The dental examination included 1052 children: 523 boys and 529 girls. Dental fluorosis symptoms were present in 46% of girls and 40% of boys. At the time of examination, 738 children were seven years old, and 314 were eight years old. Dental fluorosis symptoms were present in 44% of girls aged seven and 51% of girls aged eight years. On the other hand, 37% of boys aged seven and 48% of boys aged eight years showed dental fluorosis. Nevertheless, prevalence was similar across sex and age groups ( P 0.06 ) . There was a 43% general dental fluorosis prevalence, with an estimated CFI of 0.99. Differences were observed across municipalities ( P < 0.05 ) (Table 1). The average groundwater fluoride concentrations in ppm during the period 2012–2019 reported in the Mexican National Water Commission’s water quality website [46] are next to the municipalities’ name in Table 1. Average fluoride concentrations ranged from 1.16 to 6.27 F ppm. Five municipalities reported fluoride concentrations above the Mexican Official Norm during this period: Aguascalientes, Cosío, Jesús María, San José de Gracia, and Tepezalá.
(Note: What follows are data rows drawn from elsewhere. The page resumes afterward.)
theorem execPwrBudgetRead_keeps (h : Keeps s0 s) : Answers s0 (execPwrBudgetRead a1 s) := by
  unfold execPwrBudgetRead
  exact .next (State.packet_keeps h (fun _ h1 => (State.budgetRead_keeps h1)))

theorem execDeviceStandby_keeps (h : Keeps s0 s) : Answers s0 (execDeviceStandby a1 s) := by
  unfold execDeviceStandby
  exact .next (State.packet_keeps h (fun _ h1 => (State.deviceStandby_keeps h1)))

theorem execDeviceActive_keeps (h : Keeps s0 s) : Answers s0 (execDeviceActive a1 s) := by
  unfold execDeviceActive
  exact .next (State.packet_keeps h (fun _ h1 => (State.deviceActive_keeps h1)))

theorem execPodWake_keeps (h : Keeps s0 s) : Answers s0 (execPodWake a1 s) := by
  unfold execPodWake
  exact .next (State.packet_keeps h (fun _ h1 => (State.podWake_keeps h1)))

theorem execPodSleep_keeps (h : Keeps s0 s) : Answers s0 (execPodSleep a1 s) := by
  unfold execPodSleep
  exact .next (State.packet_keeps h (fun _ h1 => (State.podSleep_keeps h1)))

theorem runPower_keeps (h : Keeps s0 s) : Answers s0 (runPower a1 s) := by
  unfold runPower
  split
  · exact execPodSleep_keeps h
  · exact execPodWake_keeps h
  · exact execDeviceActive_keeps h
  · exact execDeviceStandby_keeps h

theorem execHullResume_keeps (h : Keeps s0 s) : Answers s0 (execHullResume a1 s) := by
  unfold execHullResume
  exact .next (State.packet_keeps h (fun _ h1 => (State.hullHaltCmd_keeps h1)))

theorem execHullHalt_keeps (h : Keeps s0 s) : Answers s0 (execHullHalt a1 s) := by
  unfold execHullHalt
  exact .next (State.packet_keeps h (fun _ h1 => (State.hullHaltCmd_keeps h1)))

theorem execCoreResume_keeps (h : Keeps s0 s) : Answers s0 (execCoreResume a1 s) := by
  unfold execCoreResume
  exact .next (State.packet_keeps h (fun _ h1 => (State.coreHaltCmd_keeps h1)))

theorem execCoreHalt_keeps (h : Keeps s0 s) : Answers s0 (execCoreHalt a1 s) := by
  unfold execCoreHalt
  exact .next (State.packet_keeps h (fun _ h1 => (State.coreHaltCmd_keeps h1)))

theorem runHalt_keeps (h : Keeps s0 s) : Answers s0 (runHalt a1 s) := by
  unfold runHalt
  split
  · exact execCoreHalt_keeps h
  · exact execCoreResume_keeps h
  · exact execHullHalt_keeps h
  · exact execHullResume_keeps h

theorem execDbgPeek_keeps (h : Keeps s0 s) : Answers s0 (execDbgPeek a1 s) := by
  unfold execDbgPeek
  exact .next (State.packet_keeps h (fun _ h1 => (State.dbgPeek_keeps h1)))

theorem execDbgAttach_keeps (h : Keeps s0 s) : Answers s0 (execDbgAttach a1 s) := by
  unfold execDbgAttach
  exact .next (State.packet_keeps h (fun _ h1 => (State.dbgAttach_keeps h1)))

theorem execErrLogRead_keeps (h : Keeps s0 s) : Answers s0 (execErrLogRead a1 s) := by
  unfold execErrLogRead
  exact .next (State.packet_keeps h (fun _ h1 => (State.errLogRead_keeps h1)))

theorem execTestContentLoad_keeps (h : Keeps s0 s) : Answers s0 (execTestContentLoad a1 s) := by
  unfold execTestContentLoad
  exact .next (State.packet_keeps h (fun _ h1 => (State.testContentLoad_keeps h1)))

theorem execProbePod_keeps (h : Keeps s0 s) : Answers s0 (execProbePod a1 s) := by
  unfold execProbePod
  exact .next (State.packet_keeps h (fun _ h1 => (State.probePod_keeps h1)))

theorem execReleaseBundle_keeps (h : Keeps s0 s) : Answers s0 (execReleaseBundle a1 s) := by
  unfold execReleaseBundle
  exact .next (State.packet_keeps h (fun _ h1 => (State.bundleCmd_keeps h1)))

theorem execBypassBundle_keeps (h : Keeps s0 s) : Answers s0 (execBypassBundle a1 s) := by
  unfold execBypassBundle
  exact .next (State.packet_keeps h (fun _ h1 => (State.bundleCmd_keeps h1)))

theorem execMapoutUnit_keeps (h : Keeps s0 s) : Answers s0 (execMapoutUnit a1 s) := by
  unfold execMapoutUnit
  exact .next (State.packet_keeps h (fun _ h1 => (State.mapoutCmd_keeps h1)))

theorem execReleasePod_keeps (h : Keeps s0 s) : Answers s0 (execReleasePod a1 s) := by
  unfold execReleasePod
  exact .next (State.packet_keeps h (fun _ h1 => (State.releaseCmd_keeps h1)))

theorem execBypassPod_keeps (h : Keeps s0 s) : Answers s0 (execBypassPod a1 s) := by
  unfold execBypassPod
  exact .next (State.packet_keeps h (fun _ h1 => (State.bypassCmd_keeps h1)))

theorem execProbeNmu_keeps (h : Keeps s0 s) : Answers s0 (execProbeNmu a1 s) := by
  unfold execProbeNmu
  exact .next (State.packet_keeps h (fun _ h1 => (State.probeNmu_keeps h1)))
The average dental fluorosis prevalence there was 50%. Alarmingly, San José de Gracia reported an average concentration of 6.27 F ppm, which is four times the established limit. In participants from this municipality, there was a dental fluorosis prevalence of 78%.
Table 2 reports the dental fluorosis severity distribution according to sex, age, and the municipality of residence. In general, mild symptoms were the most prevalent (33%), then moderate (8%) and severe symptoms (2%). Severity was similar across sexes (p > 0.10). However, there were differences in severity across municipalities and age groups (p < 0.05).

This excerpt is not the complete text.